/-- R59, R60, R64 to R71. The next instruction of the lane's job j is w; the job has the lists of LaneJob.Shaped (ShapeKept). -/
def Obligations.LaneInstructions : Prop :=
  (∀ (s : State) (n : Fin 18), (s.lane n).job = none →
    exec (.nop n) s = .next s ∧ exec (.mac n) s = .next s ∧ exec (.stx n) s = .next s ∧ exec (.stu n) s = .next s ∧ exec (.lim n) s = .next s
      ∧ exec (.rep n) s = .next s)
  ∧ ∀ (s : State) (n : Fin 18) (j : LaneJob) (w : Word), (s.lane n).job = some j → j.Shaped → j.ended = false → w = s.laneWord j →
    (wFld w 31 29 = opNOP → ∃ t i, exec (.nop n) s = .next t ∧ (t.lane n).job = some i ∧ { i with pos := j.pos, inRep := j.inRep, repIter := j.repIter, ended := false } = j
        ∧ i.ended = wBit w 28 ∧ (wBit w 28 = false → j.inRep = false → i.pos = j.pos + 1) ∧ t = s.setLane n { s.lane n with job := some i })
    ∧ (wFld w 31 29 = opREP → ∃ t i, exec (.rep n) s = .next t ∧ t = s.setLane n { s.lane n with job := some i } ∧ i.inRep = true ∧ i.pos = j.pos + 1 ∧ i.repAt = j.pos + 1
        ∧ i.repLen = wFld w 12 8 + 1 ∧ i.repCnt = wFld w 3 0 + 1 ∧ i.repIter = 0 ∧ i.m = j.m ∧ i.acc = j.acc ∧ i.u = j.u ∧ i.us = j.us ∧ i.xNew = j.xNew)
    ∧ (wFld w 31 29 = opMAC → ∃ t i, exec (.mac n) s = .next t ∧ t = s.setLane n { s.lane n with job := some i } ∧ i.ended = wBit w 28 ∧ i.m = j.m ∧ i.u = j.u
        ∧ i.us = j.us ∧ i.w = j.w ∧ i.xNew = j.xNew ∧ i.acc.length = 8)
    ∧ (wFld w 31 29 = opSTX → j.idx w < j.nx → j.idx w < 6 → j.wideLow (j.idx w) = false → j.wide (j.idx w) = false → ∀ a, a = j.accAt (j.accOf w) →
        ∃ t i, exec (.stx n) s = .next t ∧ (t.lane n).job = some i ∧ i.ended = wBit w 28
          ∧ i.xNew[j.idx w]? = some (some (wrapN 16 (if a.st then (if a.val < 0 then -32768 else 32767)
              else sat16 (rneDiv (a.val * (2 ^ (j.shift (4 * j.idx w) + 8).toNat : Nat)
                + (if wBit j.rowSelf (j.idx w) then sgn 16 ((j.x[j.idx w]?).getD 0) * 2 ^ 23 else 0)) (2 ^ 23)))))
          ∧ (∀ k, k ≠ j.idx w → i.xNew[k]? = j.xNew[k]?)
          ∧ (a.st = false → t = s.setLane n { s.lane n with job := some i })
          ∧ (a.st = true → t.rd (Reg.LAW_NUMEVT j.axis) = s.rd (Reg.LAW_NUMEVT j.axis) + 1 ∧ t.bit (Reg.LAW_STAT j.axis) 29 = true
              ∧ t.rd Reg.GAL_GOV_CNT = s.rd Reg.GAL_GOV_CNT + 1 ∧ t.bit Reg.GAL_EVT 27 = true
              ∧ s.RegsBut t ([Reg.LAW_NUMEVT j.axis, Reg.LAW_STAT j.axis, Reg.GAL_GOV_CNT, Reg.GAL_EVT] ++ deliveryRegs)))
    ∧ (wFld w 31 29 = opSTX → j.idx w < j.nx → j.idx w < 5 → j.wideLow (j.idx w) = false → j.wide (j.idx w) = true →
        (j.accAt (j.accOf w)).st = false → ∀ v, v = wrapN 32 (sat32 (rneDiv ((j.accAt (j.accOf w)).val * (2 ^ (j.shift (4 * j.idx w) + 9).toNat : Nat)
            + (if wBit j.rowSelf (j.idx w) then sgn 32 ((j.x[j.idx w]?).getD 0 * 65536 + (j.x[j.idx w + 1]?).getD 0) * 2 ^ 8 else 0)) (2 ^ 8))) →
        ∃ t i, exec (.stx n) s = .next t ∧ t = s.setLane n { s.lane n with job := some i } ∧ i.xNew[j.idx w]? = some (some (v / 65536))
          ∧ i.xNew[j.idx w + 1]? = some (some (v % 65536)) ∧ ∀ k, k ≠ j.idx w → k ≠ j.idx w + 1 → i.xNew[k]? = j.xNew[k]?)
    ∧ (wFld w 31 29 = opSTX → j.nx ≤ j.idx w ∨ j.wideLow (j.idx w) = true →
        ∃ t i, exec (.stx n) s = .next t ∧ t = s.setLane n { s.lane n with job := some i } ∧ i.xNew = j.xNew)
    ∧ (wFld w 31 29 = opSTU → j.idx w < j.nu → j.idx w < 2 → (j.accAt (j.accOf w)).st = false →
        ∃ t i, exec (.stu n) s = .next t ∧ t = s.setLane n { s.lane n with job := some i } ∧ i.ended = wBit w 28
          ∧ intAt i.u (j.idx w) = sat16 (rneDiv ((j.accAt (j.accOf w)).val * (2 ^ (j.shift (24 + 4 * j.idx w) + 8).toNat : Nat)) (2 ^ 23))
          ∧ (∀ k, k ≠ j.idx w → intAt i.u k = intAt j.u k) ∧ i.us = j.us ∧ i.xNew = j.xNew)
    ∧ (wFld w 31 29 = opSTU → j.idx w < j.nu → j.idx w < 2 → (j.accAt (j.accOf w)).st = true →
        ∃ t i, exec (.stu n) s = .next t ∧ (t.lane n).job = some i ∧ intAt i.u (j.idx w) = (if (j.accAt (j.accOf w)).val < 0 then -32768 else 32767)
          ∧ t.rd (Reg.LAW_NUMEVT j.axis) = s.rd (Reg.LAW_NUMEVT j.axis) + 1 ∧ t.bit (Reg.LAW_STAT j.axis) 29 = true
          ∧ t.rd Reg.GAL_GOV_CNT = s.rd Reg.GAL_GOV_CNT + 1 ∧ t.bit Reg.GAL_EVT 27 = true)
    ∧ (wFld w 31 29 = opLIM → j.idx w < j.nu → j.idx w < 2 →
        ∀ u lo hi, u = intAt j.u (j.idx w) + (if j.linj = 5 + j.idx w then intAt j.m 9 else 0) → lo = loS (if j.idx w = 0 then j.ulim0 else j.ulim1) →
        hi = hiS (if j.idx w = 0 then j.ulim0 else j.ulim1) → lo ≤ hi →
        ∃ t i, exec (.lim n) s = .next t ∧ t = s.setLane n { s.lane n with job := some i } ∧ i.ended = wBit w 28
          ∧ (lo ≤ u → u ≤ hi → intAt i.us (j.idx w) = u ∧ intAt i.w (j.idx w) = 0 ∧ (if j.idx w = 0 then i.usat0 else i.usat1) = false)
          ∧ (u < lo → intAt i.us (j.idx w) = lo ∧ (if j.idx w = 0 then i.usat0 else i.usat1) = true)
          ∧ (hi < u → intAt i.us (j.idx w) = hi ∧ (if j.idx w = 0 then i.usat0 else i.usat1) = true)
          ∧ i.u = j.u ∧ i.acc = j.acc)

--

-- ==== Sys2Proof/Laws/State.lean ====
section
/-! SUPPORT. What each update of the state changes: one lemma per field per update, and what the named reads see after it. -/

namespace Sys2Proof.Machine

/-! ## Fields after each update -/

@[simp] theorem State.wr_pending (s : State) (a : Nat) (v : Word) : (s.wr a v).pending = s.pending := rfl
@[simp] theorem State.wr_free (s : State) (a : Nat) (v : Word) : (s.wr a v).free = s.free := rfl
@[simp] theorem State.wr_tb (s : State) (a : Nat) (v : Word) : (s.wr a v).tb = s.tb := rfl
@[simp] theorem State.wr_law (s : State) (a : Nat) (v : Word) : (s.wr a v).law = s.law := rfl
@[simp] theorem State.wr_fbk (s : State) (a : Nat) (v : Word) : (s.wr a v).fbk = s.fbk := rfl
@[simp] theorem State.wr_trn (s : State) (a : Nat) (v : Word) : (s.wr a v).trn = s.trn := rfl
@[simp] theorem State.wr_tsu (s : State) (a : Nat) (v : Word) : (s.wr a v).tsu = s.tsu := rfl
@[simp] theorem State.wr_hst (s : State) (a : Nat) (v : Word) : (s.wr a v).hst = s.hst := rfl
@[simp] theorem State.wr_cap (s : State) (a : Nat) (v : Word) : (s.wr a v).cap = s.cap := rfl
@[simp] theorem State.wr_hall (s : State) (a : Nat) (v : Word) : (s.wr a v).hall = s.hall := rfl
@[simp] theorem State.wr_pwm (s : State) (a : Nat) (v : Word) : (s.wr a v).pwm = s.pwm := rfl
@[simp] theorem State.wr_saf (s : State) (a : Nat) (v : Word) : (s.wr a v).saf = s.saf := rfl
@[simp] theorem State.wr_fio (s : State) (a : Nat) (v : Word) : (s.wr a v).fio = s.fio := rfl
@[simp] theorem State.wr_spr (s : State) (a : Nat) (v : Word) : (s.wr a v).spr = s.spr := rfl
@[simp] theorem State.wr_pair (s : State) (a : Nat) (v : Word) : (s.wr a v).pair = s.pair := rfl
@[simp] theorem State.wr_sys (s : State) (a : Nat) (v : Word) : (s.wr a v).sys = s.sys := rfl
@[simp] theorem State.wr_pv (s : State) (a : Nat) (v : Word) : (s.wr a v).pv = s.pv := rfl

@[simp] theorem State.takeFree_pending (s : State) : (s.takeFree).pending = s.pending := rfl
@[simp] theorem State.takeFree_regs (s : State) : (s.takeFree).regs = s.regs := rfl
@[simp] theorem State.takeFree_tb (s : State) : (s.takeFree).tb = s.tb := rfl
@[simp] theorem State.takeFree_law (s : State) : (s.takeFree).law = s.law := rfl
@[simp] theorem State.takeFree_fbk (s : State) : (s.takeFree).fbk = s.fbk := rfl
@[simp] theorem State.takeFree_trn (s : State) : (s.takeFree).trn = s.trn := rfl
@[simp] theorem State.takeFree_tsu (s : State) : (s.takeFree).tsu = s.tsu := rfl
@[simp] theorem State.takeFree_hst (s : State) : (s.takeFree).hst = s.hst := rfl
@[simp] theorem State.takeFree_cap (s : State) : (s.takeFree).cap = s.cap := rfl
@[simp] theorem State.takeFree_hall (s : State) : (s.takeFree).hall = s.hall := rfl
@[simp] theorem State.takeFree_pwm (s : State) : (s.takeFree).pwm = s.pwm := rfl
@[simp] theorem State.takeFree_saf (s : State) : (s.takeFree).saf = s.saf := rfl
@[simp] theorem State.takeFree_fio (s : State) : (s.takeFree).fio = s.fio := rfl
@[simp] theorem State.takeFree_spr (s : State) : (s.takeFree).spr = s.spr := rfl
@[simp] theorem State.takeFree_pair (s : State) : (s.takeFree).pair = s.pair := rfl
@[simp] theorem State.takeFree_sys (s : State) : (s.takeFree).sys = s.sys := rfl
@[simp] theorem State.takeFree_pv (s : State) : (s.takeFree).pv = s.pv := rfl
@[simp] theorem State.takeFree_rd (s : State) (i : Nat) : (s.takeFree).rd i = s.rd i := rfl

- Task description -
Look above for the line holding "(s.takeFree).fbk = s.fbk := rfl" and the line holding "s.rd i := rfl". Retype both, and every line between them, word for word and nothing else.

- Expected answer -
@[simp] theorem State.takeFree_fbk (s : State) : (s.takeFree).fbk = s.fbk := rfl
@[simp] theorem State.takeFree_trn (s : State) : (s.takeFree).trn = s.trn := rfl
@[simp] theorem State.takeFree_tsu (s : State) : (s.takeFree).tsu = s.tsu := rfl
@[simp] theorem State.takeFree_hst (s : State) : (s.takeFree).hst = s.hst := rfl
@[simp] theorem State.takeFree_cap (s : State) : (s.takeFree).cap = s.cap := rfl
@[simp] theorem State.takeFree_hall (s : State) : (s.takeFree).hall = s.hall := rfl
@[simp] theorem State.takeFree_pwm (s : State) : (s.takeFree).pwm = s.pwm := rfl
@[simp] theorem State.takeFree_saf (s : State) : (s.takeFree).saf = s.saf := rfl
@[simp] theorem State.takeFree_fio (s : State) : (s.takeFree).fio = s.fio := rfl
@[simp] theorem State.takeFree_spr (s : State) : (s.takeFree).spr = s.spr := rfl
@[simp] theorem State.takeFree_pair (s : State) : (s.takeFree).pair = s.pair := rfl
@[simp] theorem State.takeFree_sys (s : State) : (s.takeFree).sys = s.sys := rfl
@[simp] theorem State.takeFree_pv (s : State) : (s.takeFree).pv = s.pv := rfl
@[simp] theorem State.takeFree_rd (s : State) (i : Nat) : (s.takeFree).rd i = s.rd i := rfl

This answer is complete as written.